▼▼▼
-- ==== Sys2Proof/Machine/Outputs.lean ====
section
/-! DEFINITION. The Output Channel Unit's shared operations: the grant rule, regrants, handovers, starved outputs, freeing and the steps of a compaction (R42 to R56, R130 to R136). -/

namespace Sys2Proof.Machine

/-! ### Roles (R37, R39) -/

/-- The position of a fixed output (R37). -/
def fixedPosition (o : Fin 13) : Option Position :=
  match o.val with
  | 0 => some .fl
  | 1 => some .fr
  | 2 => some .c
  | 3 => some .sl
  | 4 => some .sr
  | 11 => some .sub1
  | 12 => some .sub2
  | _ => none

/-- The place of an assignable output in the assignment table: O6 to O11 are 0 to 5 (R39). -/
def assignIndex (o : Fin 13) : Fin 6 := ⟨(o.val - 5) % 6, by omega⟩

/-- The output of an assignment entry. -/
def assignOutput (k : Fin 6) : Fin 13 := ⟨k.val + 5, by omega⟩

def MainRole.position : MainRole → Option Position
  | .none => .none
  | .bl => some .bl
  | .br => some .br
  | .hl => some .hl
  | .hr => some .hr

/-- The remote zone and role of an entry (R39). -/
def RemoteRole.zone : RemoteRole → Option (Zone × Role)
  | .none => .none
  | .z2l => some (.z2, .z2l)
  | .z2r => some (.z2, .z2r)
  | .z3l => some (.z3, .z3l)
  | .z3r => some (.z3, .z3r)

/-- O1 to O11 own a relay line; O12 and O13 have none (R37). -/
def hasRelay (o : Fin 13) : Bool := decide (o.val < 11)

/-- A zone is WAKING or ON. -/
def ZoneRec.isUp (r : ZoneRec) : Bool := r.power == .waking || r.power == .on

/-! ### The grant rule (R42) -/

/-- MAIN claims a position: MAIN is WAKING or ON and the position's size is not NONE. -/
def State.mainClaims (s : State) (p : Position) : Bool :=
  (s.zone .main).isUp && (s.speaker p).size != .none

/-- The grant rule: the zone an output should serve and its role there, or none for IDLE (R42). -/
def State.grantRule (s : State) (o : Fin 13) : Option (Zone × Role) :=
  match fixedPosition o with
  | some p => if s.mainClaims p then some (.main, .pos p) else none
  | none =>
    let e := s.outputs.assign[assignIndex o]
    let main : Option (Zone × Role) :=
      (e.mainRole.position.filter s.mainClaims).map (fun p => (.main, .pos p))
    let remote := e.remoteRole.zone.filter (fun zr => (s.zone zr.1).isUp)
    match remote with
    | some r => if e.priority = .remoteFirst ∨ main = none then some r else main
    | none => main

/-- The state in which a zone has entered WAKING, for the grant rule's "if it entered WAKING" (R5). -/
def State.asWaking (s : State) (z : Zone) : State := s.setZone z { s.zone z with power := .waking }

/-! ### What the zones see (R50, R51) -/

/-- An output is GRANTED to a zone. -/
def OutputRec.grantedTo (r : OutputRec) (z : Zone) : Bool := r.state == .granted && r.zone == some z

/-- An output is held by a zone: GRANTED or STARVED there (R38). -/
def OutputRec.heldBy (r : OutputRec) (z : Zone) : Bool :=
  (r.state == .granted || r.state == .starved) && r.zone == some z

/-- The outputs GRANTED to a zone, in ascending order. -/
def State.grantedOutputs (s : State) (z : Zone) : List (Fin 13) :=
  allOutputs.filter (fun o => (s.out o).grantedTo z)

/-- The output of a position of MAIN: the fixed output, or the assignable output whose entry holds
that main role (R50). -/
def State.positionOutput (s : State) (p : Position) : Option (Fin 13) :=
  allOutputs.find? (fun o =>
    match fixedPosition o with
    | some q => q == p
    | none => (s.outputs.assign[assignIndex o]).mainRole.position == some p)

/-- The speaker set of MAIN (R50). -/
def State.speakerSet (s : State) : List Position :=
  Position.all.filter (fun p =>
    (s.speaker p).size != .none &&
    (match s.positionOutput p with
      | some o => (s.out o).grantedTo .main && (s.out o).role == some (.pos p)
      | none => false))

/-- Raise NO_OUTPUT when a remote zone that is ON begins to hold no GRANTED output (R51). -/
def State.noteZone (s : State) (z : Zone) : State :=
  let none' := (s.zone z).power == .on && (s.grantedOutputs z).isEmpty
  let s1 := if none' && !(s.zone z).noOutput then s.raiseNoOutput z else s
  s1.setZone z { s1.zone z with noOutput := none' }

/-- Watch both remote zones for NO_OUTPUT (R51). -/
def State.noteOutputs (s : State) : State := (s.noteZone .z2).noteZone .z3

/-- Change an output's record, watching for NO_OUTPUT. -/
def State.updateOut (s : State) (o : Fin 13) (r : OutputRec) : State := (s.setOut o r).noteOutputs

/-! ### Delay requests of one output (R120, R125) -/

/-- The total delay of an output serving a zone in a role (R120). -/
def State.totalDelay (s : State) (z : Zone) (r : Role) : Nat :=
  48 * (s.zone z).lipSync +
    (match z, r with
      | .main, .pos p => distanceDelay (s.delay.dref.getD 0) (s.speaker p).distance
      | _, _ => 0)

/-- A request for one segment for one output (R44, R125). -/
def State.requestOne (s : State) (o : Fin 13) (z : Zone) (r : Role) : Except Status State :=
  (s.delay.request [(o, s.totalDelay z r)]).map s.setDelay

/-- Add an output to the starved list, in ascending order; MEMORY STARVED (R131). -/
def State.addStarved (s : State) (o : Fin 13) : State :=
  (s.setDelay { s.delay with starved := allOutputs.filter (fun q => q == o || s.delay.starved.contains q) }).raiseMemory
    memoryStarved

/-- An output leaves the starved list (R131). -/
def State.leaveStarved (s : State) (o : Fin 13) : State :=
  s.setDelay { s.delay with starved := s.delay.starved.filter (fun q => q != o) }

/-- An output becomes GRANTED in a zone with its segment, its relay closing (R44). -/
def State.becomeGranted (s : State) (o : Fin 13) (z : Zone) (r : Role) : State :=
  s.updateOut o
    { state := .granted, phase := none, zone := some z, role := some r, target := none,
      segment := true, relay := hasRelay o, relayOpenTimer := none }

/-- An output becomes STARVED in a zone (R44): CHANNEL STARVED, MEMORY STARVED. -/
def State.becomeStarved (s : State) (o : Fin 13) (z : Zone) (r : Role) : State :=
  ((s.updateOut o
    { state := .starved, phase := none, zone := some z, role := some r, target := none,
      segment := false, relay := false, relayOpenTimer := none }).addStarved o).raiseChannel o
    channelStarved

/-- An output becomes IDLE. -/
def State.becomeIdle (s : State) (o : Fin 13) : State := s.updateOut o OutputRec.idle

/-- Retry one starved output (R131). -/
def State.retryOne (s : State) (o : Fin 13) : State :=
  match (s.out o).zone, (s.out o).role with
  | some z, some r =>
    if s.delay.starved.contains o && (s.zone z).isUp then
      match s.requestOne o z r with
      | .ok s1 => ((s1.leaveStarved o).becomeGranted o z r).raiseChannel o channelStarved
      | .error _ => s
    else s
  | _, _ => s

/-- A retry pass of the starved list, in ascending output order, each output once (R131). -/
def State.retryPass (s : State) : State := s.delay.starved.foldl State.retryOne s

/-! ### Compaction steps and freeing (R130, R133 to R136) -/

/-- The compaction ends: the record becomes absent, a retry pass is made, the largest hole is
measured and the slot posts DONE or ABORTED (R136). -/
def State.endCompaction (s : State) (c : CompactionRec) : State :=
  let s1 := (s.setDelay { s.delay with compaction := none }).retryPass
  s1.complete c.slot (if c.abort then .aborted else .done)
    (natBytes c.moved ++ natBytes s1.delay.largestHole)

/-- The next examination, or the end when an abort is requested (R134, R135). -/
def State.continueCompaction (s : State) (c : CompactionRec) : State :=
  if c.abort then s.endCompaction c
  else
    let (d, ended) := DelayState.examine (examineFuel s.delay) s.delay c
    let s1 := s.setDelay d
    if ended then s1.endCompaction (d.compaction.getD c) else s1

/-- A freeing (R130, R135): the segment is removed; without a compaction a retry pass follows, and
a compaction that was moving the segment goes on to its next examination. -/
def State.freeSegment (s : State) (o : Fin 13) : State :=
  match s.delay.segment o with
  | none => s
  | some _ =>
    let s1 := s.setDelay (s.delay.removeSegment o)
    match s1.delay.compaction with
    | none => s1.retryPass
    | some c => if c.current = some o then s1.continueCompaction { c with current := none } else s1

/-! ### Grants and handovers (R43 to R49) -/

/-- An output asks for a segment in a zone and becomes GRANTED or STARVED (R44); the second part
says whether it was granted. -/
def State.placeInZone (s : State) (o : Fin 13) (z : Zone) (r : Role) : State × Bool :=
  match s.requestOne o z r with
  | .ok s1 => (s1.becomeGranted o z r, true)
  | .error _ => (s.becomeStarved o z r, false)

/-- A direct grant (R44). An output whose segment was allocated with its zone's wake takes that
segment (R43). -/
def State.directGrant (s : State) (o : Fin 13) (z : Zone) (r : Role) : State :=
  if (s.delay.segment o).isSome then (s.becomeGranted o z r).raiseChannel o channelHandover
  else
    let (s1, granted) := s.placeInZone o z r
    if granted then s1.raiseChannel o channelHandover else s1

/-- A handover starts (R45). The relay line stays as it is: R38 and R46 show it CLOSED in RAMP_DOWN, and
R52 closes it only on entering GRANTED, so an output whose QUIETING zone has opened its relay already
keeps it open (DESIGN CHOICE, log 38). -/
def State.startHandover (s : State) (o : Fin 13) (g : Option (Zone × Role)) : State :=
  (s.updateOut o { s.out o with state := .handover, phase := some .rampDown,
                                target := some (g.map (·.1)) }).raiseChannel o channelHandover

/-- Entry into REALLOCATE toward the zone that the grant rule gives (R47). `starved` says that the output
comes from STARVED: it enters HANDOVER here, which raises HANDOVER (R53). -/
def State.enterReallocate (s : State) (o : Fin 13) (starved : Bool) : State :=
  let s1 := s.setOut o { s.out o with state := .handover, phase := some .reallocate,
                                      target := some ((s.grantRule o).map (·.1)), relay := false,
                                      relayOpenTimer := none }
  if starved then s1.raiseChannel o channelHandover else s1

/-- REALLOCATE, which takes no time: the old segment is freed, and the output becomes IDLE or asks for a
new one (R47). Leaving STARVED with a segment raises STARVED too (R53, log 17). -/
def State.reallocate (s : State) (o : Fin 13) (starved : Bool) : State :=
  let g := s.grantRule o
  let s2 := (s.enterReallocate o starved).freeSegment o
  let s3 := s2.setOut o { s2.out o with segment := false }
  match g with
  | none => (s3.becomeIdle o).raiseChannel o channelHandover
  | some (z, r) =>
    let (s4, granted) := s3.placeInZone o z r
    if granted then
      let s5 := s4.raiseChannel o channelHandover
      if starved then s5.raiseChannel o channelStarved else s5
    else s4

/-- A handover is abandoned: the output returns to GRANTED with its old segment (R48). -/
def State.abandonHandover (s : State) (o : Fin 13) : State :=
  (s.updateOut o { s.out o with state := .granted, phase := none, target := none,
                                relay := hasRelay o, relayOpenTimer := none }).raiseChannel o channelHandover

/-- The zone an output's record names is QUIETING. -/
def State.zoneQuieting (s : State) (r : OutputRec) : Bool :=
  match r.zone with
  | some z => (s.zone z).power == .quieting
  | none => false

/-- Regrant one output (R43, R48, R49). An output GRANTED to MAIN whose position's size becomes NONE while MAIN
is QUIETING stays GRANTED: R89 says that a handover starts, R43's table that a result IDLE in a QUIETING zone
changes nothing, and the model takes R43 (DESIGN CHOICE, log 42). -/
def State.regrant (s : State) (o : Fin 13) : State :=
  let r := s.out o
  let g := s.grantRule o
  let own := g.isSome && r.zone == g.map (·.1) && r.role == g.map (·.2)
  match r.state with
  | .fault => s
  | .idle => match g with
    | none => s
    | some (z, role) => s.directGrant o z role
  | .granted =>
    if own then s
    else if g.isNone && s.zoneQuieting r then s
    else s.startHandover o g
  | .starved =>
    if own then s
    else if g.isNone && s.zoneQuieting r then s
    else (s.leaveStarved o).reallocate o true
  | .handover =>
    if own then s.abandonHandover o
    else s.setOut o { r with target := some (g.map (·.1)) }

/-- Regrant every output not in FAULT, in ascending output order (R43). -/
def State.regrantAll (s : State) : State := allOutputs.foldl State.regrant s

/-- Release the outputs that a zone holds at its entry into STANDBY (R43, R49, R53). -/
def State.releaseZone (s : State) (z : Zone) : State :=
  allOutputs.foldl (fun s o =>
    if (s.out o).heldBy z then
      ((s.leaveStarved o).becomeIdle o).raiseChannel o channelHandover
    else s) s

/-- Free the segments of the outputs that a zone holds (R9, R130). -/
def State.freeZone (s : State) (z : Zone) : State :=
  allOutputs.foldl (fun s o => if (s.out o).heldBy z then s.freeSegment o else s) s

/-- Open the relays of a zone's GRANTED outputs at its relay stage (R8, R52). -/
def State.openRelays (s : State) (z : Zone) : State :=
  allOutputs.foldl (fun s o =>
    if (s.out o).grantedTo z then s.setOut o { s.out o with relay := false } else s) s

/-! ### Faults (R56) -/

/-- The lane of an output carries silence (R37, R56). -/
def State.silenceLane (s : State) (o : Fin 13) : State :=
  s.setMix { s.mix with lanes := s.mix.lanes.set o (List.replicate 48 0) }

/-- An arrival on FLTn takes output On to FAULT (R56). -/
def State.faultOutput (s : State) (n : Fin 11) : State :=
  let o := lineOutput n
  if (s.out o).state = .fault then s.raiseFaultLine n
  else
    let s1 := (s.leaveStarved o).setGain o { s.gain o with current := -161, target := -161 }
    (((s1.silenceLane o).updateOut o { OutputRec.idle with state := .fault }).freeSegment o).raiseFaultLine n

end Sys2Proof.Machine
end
▲▲▲
▸ WHAT TO WORK ON: From the entries, give the number of lines where the string "isUp" is found, and nothing else.

▸ EXERCISE RESPONSE: 4